TASK DATA —

/-- The two kinds of outcome of DECODE: a failure, or a valid frame in `FB` (R136, R249). -/
theorem decodeCapture_cases (s : State) :
    (∃ c, c ≠ .none ∧ decodeCapture s = raise s c) ∨
    (∃ l, 6 ≤ l ∧ l ≤ 14 ∧ s.bitsReadable (8 * l) ∧ (afterFrame s l).fb.holdsFrame l ∧
      decodeCapture s = { afterFrame s l with flen := BitVec.ofNat 4 l, dstat := Dstat.success }) := by
  by_cases hh : s.headerAtCursor
  · by_cases h32 : s.bitsReadable 32
    · by_cases hc : s.frameByte 3 = s.frameByte 0 ^^^ s.frameByte 1 ^^^ s.frameByte 2
      · by_cases hl : (s.frameByte 2).toNat ≤ 8
        · by_cases h : s.bitsReadable (8 * (6 + (s.frameByte 2).toNat))
          · by_cases hp : s.frameByte (5 + (s.frameByte 2).toNat) =
                s.frameXor 4 ((s.frameByte 2).toNat + 1)
            · refine .inr ⟨6 + (s.frameByte 2).toNat, by omega, by omega, h, ⟨by simp [Config.minFrame],
                by simp [Config.maxFrame]; omega, ?_, ?_, ?_⟩, decodeCapture_success hh hc hl h hp⟩
              · rw [read_afterFrame (by omega) (by omega), if_pos (by omega)]
              · simp only [cs1]
                rw [read_afterFrame (by omega) (by omega), if_pos (by omega), read_afterFrame (by omega) (by omega),
                  if_pos (by omega), read_afterFrame (by omega) (by omega), if_pos (by omega),
                  read_afterFrame (by omega) (by omega), if_pos (by omega)]
                exact hc
              · rw [read_afterFrame (by omega) (by omega), if_pos (by omega), cs2_afterFrame hl, ← hp]
                congr 1; omega
            · exact .inl ⟨_, by decide, decodeCapture_payloadSum hh hc hl h hp⟩
          · exact .inl ⟨_, by decide, decodeCapture_timing_payload hh h32 hc hl h⟩
        · exact .inl ⟨_, by decide, decodeCapture_length hh h32 hc (by omega)⟩
      · exact .inl ⟨_, by decide, decodeCapture_headerSum hh h32 hc⟩
    · exact .inl ⟨_, by decide, decodeCapture_timing_prefix hh h32⟩
  · exact .inl ⟨_, by decide, decodeCapture_timing_header hh⟩

end Sys2Proof.Machine
end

ASSIGNMENT — Repeat the data in its entirety, character for character.

OUTPUT FOR THIS EXERCISE —
/-- The two kinds of outcome of DECODE: a failure, or a valid frame in `FB` (R136, R249). -/
theorem decodeCapture_cases (s : State) :
    (∃ c, c ≠ .none ∧ decodeCapture s = raise s c) ∨
    (∃ l, 6 ≤ l ∧ l ≤ 14 ∧ s.bitsReadable (8 * l) ∧ (afterFrame s l).fb.holdsFrame l ∧
      decodeCapture s = { afterFrame s l with flen := BitVec.ofNat 4 l, dstat := Dstat.success }) := by
  by_cases hh : s.headerAtCursor
  · by_cases h32 : s.bitsReadable 32
    · by_cases hc : s.frameByte 3 = s.frameByte 0 ^^^ s.frameByte 1 ^^^ s.frameByte 2
      · by_cases hl : (s.frameByte 2).toNat ≤ 8
        · by_cases h : s.bitsReadable (8 * (6 + (s.frameByte 2).toNat))
          · by_cases hp : s.frameByte (5 + (s.frameByte 2).toNat) =
                s.frameXor 4 ((s.frameByte 2).toNat + 1)
            · refine .inr ⟨6 + (s.frameByte 2).toNat, by omega, by omega, h, ⟨by simp [Config.minFrame],
                by simp [Config.maxFrame]; omega, ?_, ?_, ?_⟩, decodeCapture_success hh hc hl h hp⟩
              · rw [read_afterFrame (by omega) (by omega), if_pos (by omega)]
              · simp only [cs1]
                rw [read_afterFrame (by omega) (by omega), if_pos (by omega), read_afterFrame (by omega) (by omega),
                  if_pos (by omega), read_afterFrame (by omega) (by omega), if_pos (by omega),
                  read_afterFrame (by omega) (by omega), if_pos (by omega)]
                exact hc
              · rw [read_afterFrame (by omega) (by omega), if_pos (by omega), cs2_afterFrame hl, ← hp]
                congr 1; omega
            · exact .inl ⟨_, by decide, decodeCapture_payloadSum hh hc hl h hp⟩
          · exact .inl ⟨_, by decide, decodeCapture_timing_payload hh h32 hc hl h⟩
        · exact .inl ⟨_, by decide, decodeCapture_length hh h32 hc (by omega)⟩
      · exact .inl ⟨_, by decide, decodeCapture_headerSum hh h32 hc⟩
    · exact .inl ⟨_, by decide, decodeCapture_timing_prefix hh h32⟩
  · exact .inl ⟨_, by decide, decodeCapture_timing_header hh⟩

end Sys2Proof.Machine
end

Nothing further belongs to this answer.